A land-use strategy identifying land where there is a presumption in favour of commercial afforestation would be simple to devise (remember the North Pennines Development Board?), avoiding the planting of land capable of food production, deep peat, high sporting or conservation value etc, and with a knock-on effect on prohibitive land price.

A. Dinosaur (Len Yull)


I read with interest of Danny Graham’s experience with a spirit level (FJ 350). In future he might find it easier to have a piece of string with a large nut on its end and use it as a plumb bob to ascertain a tree’s leaning or even, if he carries an axe for wedge-hitting, raises it up towards the tree and holds it gently between two hands, thus the axe with its handle will act as a plumb bob, telling him of the tree’s balance.

Although, should the ever-inquisitive walker or cyclist stop nearby (obviously when they have no right) and ask ‘watcha doing?’, rather than upsetting them with a guttural Anglo-Saxon reply, he could probably enlighten them as to the Druidic tradition of raising the axe to ask the tree’s spirit for permission to fell it – and no doubt, if he does a good job at it, he will find himself earning far more money on Countryfile as their resident druidic expert.

Going further, I was saddened to hear of the accident the Voice had recently with a cantankerous ash tree, much like myself under similar circumstances last summer. I was left seeing stars and with considerable ‘bruising’ and deep lacerations down my arm, side and groin from a heavily diseased ash tree.

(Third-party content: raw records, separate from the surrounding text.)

theorem step_execDemoteNRelease {s : State} : Answers [.chans, .aon, .red] s (execDemoteNRelease s) := by
  unfold execDemoteNRelease
  repeat' (first
    | with_reducible apply Step.refl
    | with_reducible assumption
    | exact Eq.refl true
    | with_reducible apply Answers.ok
    | ((conv => arg 3; arg 28); refine Step.put ?_)
    | (extract_lets +onlyGivenNames lv; first | ((first | refine Step.cut lv ?_ ?_ | refine Answers.cut lv ?_ ?_); unfold lv; clear lv; rotate_left; intro hx; clear_value lv; revert lv; intro _ _) | (revert lv; intro _))
    | with_reducible apply Step.after step_demoteOff
    | split)

theorem step_execTakeNAccept {s : State} : Answers [.regs, .chans, .aon, .sys, .law, .hbx, .red, .seq, .role, .epoch] s (execTakeNAccept s) := by
  unfold execTakeNAccept
  repeat' (first
    | with_reducible apply Step.refl
    | with_reducible assumption
    | exact Eq.refl true
    | with_reducible apply Answers.ok
    | ((conv => arg 3; arg 28); refine Step.put ?_)
    | (extract_lets +onlyGivenNames lv; first | ((first | refine Step.cut lv ?_ ?_ | refine Answers.cut lv ?_ ?_); unfold lv; clear lv; rotate_left; intro hx; clear_value lv; revert lv; intro _ _) | (revert lv; intro _))
    | with_reducible apply Step.after step_fire
    | with_reducible apply Step.after step_stick
    | with_reducible apply Step.after step_takeDrive
    | with_reducible apply Step.after step_seqTakeover
    | with_reducible apply Step.after step_satEv
    | with_reducible apply Step.after step_modRed
    | with_reducible apply Step.when
    | (with_reducible apply Step.foldl; intro fs fa)
    | (with_reducible apply Step.foldFin; intro fs fa)
    | (with_reducible apply Step.foldlFst; intro fs fa)
    | exact (fun _ => rfl)
    | (intro n; dsimp only; split <;> rfl)
    | (split; rename_i heq; have hx : (_ : State) = _ := congrArg Prod.snd heq; dsimp only at hx; subst hx)
    | (split; rename_i heq; have hx : (_ : State) = _ := congrArg Prod.fst heq; dsimp only at hx; subst hx)
    | (intro (n : Nvp) hn; simp only [Nvp.wf, Bool.and_eq_true] at hn ⊢; first | exact ⟨⟨nvpPuts_wf _ _ hn.1.1, hn.1.2⟩, hn.2⟩ | exact ⟨hn.1, rfl⟩)
    | (intro (n : Nvp) hn; split <;> (with_reducible exact Nvp.wf_of hn rfl rfl rfl))
    | (intro (n : Nvp) hn; with_reducible exact Nvp.wf_of hn rfl rfl rfl)
    | (intro (n : Otp) hn; split <;> (with_reducible exact Otp.wf_of hn rfl rfl rfl rfl))
    | (intro (n : Otp) hn; with_reducible exact Otp.wf_of hn rfl rfl rfl rfl)
    | (intro (n : Upd) hn; split <;> (with_reducible exact Upd.wf_of hn rfl))
    | (intro (n : Upd) hn; with_reducible exact Upd.wf_of hn rfl)
    | (intro (n : EvStore) hn; rw [EvStore.wf_iff] at *; first | exact ⟨cellsWf_put 0 _ _ _ hn.1, hn.2⟩ | exact ⟨hn.1, cellsWf_put _ _ _ _ hn.2⟩ | exact ⟨cellsWf_filter 0 _ _ hn.1, hn.2⟩)
    | (intro (n : EvStore) hn; split <;> (with_reducible exact EvStore.wf_of hn rfl rfl))
    | (intro (n : EvStore) hn; with_reducible exact EvStore.wf_of hn rfl rfl)
    | (intro (n : Bbx) hn; split <;> (with_reducible exact EvStore.wf_of hn rfl rfl))
    | (intro (n : Bbx) hn; with_reducible exact EvStore.wf_eq hn rfl)
    | (intro (n : Bbx) hn; with_reducible exact EvStore.wf_of hn rfl rfl)
    | split)

theorem step_execHeartbeatFormChange {s : State} : Answers [.time, .chans, .aon] s (execHeartbeatFormChange s) := by
  unfold execHeartbeatFormChange
  repeat' (first
    | with_reducible apply Step.refl
    | with_reducible assumption
    | exact Eq.refl true
    | with_reducible apply Answers.ok
    | ((conv => arg 3; arg 28); refine Step.put ?_)
    | (extract_lets +onlyGivenNames lv; first | ((first | refine Step.cut lv ?_ ?_ | refine Answers.cut lv ?_ ?_); unfold lv; clear lv; rotate_left; intro hx; clear_value lv; revert lv; intro _ _) | (revert lv; intro _))
    | with_reducible apply Step.after step_fire
    | with_reducible apply Step.when
    | (with_reducible refine Step.whenAt rfl ?_ (fun u => ?_))
    | (with_reducible apply Step.foldl; intro fs fa)
    | (with_reducible apply Step.foldFin; intro fs fa)
    | (with_reducible apply Step.foldlFst; intro fs fa)
    | exact (fun _ => rfl)
    | (intro n; dsimp only; split <;> rfl)
    | (split; rename_i heq; have hx : (_ : State) = _ := congrArg Prod.snd heq; dsimp only at hx; subst hx)
    | (split; rename_i heq; have hx : (_ : State) = _ := congrArg Prod.fst heq; dsimp only at hx; subst hx)
    | (intro (n : Nvp) hn; simp only [Nvp.wf, Bool.and_eq_true] at hn ⊢; first | exact ⟨⟨nvpPuts_wf _ _ hn.1.1, hn.1.2⟩, hn.2⟩ | exact ⟨hn.1, rfl⟩)
    | (intro (n : Nvp) hn; split <;> (with_reducible exact Nvp.wf_of hn rfl rfl rfl))
    | (intro (n : Nvp) hn; with_reducible exact Nvp.wf_of hn rfl rfl rfl)
    | (intro (n : Otp) hn; split <;> (with_reducible exact Otp.wf_of hn rfl rfl rfl rfl))
    | (intro (n : Otp) hn; with_reducible exact Otp.wf_of hn rfl rfl rfl rfl)
    | (intro (n : Upd) hn; split <;> (with_reducible exact Upd.wf_of hn rfl))
    | (intro (n : Upd) hn; with_reducible exact Upd.wf_of hn rfl)
    | (intro (n : EvStore) hn; rw [EvStore.wf_iff] at *; first | exact ⟨cellsWf_put 0 _ _ _ hn.1, hn.2⟩ | exact ⟨hn.1, cellsWf_put _ _ _ _ hn.2⟩ | exact ⟨cellsWf_filter 0 _ _ hn.1, hn.2⟩)
    | (intro (n : EvStore) hn; split <;> (with_reducible exact EvStore.wf_of hn rfl rfl))
    | (intro (n : EvStore) hn; with_reducible exact EvStore.wf_of hn rfl rfl)
    | (intro (n : Bbx) hn; split <;> (with_reducible exact EvStore.wf_of hn rfl rfl))
    | (intro (n : Bbx) hn; with_reducible exact EvStore.wf_eq hn rfl)
    | (intro (n : Bbx) hn; with_reducible exact EvStore.wf_of hn rfl rfl)
    | split)

theorem step_strobe {s : State} {i : StrobeIsland} : Step [.aon] s (State.strobe s i) := by
  unfold State.strobe
  repeat' (first
    | with_reducible apply Step.refl
    | with_reducible assumption
    | exact Eq.refl true
    | ((conv => arg 3; arg 28); refine Step.put ?_)
    | (extract_lets +onlyGivenNames lv; first | ((first | refine Step.cut lv ?_ ?_ | refine Answers.cut lv ?_ ?_); unfold lv; clear lv; rotate_left; intro hx; clear_value lv; revert lv; intro _ _) | (revert lv; intro _))
    | split)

I’m fortunate I didn’t have it as bad as the Voice, yet a question has been in my mind for some time.

How do you take down a dangerous ash tree with (due to the situation) no mechanical aid? To fell under normal practice, you would place yourself in a highly unsafe – if not totally foolhardy – situation. As they say, you get foolhardy cutters and you get wise, experienced cutters, but you never get foolhardy experienced cutters.

Forestry Journal: Our experienced writer believes he is lucky to be alive

I’ve come to a similar conclusion as the Voice, in that certain high-risk trees are safer blasted with explosives. This, it seems, is common in North America, yet here in the UK we’re moving away from blasting due to greater machinery use.

So earlier this year I contacted our local constabulary for guidance. Hopeless! Despite several calls, no reply! Other enquiries have brought me to expensive courses which don’t teach me what I need to know, i.e. the use of caps, det cord and explosives to cut wood and get certified. Does any reader know of any trainers?

I seem to remember a system put forward some years back to cut limbs to replicate storm damage for wildlife purposes. Any blasting trainees?

Arwyn Morgan


Every time I switch on the TV there is some minister or other telling me how the United Kingdom leads the world in just about every imaginable way – fighting the effects of climate change, arming Ukraine and AI. You name it, we are the best.

I listen intently to find out if this prowess extends into forestry and arb, but since these subjects are largely ignored I am forced to discover for myself those aspects of these industries in which Britain leads the world:

• Leading light in flashing mirrors and blowing smoke to hoodwink the public over new tree planting
• Past master at planting new woodland then leaving it unmanaged 
• Top spot in sacrificing commercial softwood production for broadleaves to benefit biodiversity including deer and grey squirrels
• Top dog in researching resistance of native mammals to E. coli bacterial infection by pumping raw human sewage into rivers then releasing Eurasian beavers to see if they survive
• Top gun by bagging the biggest haul of badgers on record with more than 210,000 culled between 2013 and 2023
• World record holder for the entry of alien pests and pathogens during the twenty years from 1998 to 2023
• Unrivalled in felling urban trees under the cover of darkness, with Plymouth Council recently excelling 
• World record for appointment of environment secretaries in the shortest period of time. Nine different ministers have held this position in the 13 years since 2010.